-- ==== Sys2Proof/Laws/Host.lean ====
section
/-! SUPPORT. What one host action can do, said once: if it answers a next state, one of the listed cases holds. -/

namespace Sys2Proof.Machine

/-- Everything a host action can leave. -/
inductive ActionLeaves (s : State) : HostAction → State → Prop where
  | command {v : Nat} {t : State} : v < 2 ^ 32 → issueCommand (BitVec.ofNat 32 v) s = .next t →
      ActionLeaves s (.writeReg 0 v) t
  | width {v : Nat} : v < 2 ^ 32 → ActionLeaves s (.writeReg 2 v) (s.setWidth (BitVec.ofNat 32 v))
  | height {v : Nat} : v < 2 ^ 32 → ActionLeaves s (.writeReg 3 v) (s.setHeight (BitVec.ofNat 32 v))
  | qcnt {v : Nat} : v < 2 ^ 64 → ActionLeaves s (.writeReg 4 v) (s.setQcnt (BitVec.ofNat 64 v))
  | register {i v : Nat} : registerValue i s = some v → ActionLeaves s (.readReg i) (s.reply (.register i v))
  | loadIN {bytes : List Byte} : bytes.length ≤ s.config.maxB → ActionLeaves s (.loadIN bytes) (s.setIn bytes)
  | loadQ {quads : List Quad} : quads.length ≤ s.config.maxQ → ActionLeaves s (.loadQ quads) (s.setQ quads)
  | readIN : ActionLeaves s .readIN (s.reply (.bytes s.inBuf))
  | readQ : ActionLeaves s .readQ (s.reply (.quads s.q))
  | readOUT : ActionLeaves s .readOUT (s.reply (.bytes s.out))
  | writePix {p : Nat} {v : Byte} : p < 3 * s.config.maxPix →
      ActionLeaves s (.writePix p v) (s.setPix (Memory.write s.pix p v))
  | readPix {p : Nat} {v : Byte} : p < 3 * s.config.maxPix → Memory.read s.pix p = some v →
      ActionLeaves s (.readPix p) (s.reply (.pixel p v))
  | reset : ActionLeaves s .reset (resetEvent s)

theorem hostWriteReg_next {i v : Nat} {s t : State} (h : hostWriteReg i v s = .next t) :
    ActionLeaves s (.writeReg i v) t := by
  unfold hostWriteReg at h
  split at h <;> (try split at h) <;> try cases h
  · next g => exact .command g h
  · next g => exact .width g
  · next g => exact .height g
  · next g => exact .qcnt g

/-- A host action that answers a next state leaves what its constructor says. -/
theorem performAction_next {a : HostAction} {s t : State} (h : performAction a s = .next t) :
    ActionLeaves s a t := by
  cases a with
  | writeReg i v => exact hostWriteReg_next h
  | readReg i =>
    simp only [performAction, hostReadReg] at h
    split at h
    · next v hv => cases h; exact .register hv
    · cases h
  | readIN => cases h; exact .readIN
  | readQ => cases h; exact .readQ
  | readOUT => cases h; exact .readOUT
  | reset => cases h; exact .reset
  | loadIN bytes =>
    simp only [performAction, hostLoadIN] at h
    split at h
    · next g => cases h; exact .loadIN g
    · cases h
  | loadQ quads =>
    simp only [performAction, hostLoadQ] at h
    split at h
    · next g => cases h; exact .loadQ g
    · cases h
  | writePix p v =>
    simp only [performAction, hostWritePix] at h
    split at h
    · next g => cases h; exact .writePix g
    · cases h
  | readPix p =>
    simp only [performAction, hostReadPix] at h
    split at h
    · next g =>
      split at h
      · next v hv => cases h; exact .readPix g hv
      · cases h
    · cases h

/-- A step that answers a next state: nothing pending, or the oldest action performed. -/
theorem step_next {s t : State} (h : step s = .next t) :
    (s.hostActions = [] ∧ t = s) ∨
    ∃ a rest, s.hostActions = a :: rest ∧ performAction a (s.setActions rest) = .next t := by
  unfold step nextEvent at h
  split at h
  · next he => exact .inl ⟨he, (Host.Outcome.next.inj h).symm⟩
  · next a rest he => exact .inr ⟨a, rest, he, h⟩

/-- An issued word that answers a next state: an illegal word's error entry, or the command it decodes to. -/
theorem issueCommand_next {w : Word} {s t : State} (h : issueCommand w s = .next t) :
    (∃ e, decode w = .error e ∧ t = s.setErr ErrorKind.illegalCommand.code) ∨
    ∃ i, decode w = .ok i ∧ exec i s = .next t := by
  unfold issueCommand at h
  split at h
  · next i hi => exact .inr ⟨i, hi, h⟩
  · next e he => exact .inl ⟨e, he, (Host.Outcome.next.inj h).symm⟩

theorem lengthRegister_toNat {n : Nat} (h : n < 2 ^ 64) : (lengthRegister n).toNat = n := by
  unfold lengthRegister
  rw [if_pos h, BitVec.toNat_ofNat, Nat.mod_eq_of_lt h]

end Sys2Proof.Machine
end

- - - -

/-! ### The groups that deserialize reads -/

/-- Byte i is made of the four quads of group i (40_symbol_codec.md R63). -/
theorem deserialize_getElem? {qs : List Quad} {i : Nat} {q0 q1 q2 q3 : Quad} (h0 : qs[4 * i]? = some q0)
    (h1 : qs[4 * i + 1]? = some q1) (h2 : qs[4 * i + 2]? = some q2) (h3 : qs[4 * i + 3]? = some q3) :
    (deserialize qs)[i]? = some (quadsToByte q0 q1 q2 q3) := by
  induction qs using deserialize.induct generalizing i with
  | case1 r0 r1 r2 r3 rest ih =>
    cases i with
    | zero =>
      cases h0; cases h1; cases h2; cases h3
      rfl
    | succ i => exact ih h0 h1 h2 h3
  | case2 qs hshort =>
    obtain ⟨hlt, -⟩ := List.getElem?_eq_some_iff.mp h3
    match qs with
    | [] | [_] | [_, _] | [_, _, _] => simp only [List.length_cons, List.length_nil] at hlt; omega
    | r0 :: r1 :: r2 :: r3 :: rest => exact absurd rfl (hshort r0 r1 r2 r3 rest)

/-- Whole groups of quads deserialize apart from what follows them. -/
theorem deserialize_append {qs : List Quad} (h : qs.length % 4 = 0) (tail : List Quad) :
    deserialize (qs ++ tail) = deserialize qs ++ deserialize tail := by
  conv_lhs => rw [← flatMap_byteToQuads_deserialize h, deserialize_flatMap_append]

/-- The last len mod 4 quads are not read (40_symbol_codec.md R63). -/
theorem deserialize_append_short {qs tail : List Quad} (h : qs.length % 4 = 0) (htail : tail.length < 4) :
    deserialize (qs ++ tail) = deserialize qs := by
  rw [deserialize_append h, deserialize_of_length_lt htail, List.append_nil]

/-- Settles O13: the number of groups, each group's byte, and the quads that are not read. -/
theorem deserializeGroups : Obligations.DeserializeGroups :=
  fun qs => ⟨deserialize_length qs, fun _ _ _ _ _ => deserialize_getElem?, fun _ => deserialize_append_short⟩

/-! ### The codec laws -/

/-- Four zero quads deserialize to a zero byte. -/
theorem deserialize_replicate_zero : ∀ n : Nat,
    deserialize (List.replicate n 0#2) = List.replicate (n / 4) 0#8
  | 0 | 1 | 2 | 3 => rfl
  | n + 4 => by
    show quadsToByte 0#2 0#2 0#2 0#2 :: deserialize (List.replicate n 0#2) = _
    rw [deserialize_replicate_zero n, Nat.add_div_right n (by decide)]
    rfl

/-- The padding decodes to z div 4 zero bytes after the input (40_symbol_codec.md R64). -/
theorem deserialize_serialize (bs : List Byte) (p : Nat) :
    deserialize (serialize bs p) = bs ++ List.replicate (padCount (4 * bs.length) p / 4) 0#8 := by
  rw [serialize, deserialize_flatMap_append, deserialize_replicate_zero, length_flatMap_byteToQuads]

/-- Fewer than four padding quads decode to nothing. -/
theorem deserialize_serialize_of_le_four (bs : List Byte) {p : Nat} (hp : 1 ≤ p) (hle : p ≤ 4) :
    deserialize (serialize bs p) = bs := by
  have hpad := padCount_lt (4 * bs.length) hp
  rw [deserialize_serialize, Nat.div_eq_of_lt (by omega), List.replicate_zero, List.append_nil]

- - - -

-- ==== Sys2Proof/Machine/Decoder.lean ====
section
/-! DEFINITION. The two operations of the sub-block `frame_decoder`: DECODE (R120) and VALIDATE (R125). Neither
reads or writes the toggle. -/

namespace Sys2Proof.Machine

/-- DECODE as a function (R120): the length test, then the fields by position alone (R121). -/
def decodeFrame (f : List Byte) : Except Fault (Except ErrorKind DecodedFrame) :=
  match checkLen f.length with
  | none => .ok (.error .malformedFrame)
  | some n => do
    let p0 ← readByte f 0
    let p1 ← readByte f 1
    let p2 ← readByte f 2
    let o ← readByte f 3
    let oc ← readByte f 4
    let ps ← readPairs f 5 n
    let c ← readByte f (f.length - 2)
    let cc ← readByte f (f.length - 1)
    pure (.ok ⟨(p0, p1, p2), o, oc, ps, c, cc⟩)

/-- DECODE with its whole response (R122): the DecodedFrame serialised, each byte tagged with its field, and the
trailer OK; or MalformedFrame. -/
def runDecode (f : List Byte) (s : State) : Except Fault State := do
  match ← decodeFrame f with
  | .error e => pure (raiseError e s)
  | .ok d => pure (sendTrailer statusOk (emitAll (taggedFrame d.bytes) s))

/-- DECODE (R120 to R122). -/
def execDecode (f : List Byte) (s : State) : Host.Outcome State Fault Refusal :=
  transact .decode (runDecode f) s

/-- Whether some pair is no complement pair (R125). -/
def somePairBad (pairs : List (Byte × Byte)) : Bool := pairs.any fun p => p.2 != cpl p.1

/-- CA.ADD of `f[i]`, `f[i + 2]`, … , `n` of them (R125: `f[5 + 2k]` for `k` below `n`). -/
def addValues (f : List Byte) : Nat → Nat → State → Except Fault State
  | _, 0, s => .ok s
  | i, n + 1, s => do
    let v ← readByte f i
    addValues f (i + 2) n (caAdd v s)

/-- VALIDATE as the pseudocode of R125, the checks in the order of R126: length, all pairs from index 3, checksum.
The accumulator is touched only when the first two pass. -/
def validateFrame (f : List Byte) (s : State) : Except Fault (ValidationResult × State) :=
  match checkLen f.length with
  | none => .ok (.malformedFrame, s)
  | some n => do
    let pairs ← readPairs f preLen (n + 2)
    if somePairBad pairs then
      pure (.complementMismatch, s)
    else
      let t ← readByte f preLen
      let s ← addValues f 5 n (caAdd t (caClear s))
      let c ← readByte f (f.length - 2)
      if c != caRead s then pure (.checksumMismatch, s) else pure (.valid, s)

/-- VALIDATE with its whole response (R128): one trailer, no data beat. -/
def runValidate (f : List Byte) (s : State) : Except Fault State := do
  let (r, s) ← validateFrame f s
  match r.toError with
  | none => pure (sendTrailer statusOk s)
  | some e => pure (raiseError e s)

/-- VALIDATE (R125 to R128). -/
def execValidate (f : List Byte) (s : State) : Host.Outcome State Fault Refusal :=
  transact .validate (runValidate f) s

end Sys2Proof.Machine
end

- - - -

Retype exactly the lines above, from the one with "-- ==== Sys2Proof/Laws/Host.lean" through the one with "(.register i v))", inclusive.

-- ==== Sys2Proof/Laws/Host.lean ====
section
/-! SUPPORT. What one host action can do, said once: if it answers a next state, one of the listed cases holds. -/

namespace Sys2Proof.Machine

/-- Everything a host action can leave. -/
inductive ActionLeaves (s : State) : HostAction → State → Prop where
  | command {v : Nat} {t : State} : v < 2 ^ 32 → issueCommand (BitVec.ofNat 32 v) s = .next t →
      ActionLeaves s (.writeReg 0 v) t
  | width {v : Nat} : v < 2 ^ 32 → ActionLeaves s (.writeReg 2 v) (s.setWidth (BitVec.ofNat 32 v))
  | height {v : Nat} : v < 2 ^ 32 → ActionLeaves s (.writeReg 3 v) (s.setHeight (BitVec.ofNat 32 v))
  | qcnt {v : Nat} : v < 2 ^ 64 → ActionLeaves s (.writeReg 4 v) (s.setQcnt (BitVec.ofNat 64 v))
  | register {i v : Nat} : registerValue i s = some v → ActionLeaves s (.readReg i) (s.reply (.register i v))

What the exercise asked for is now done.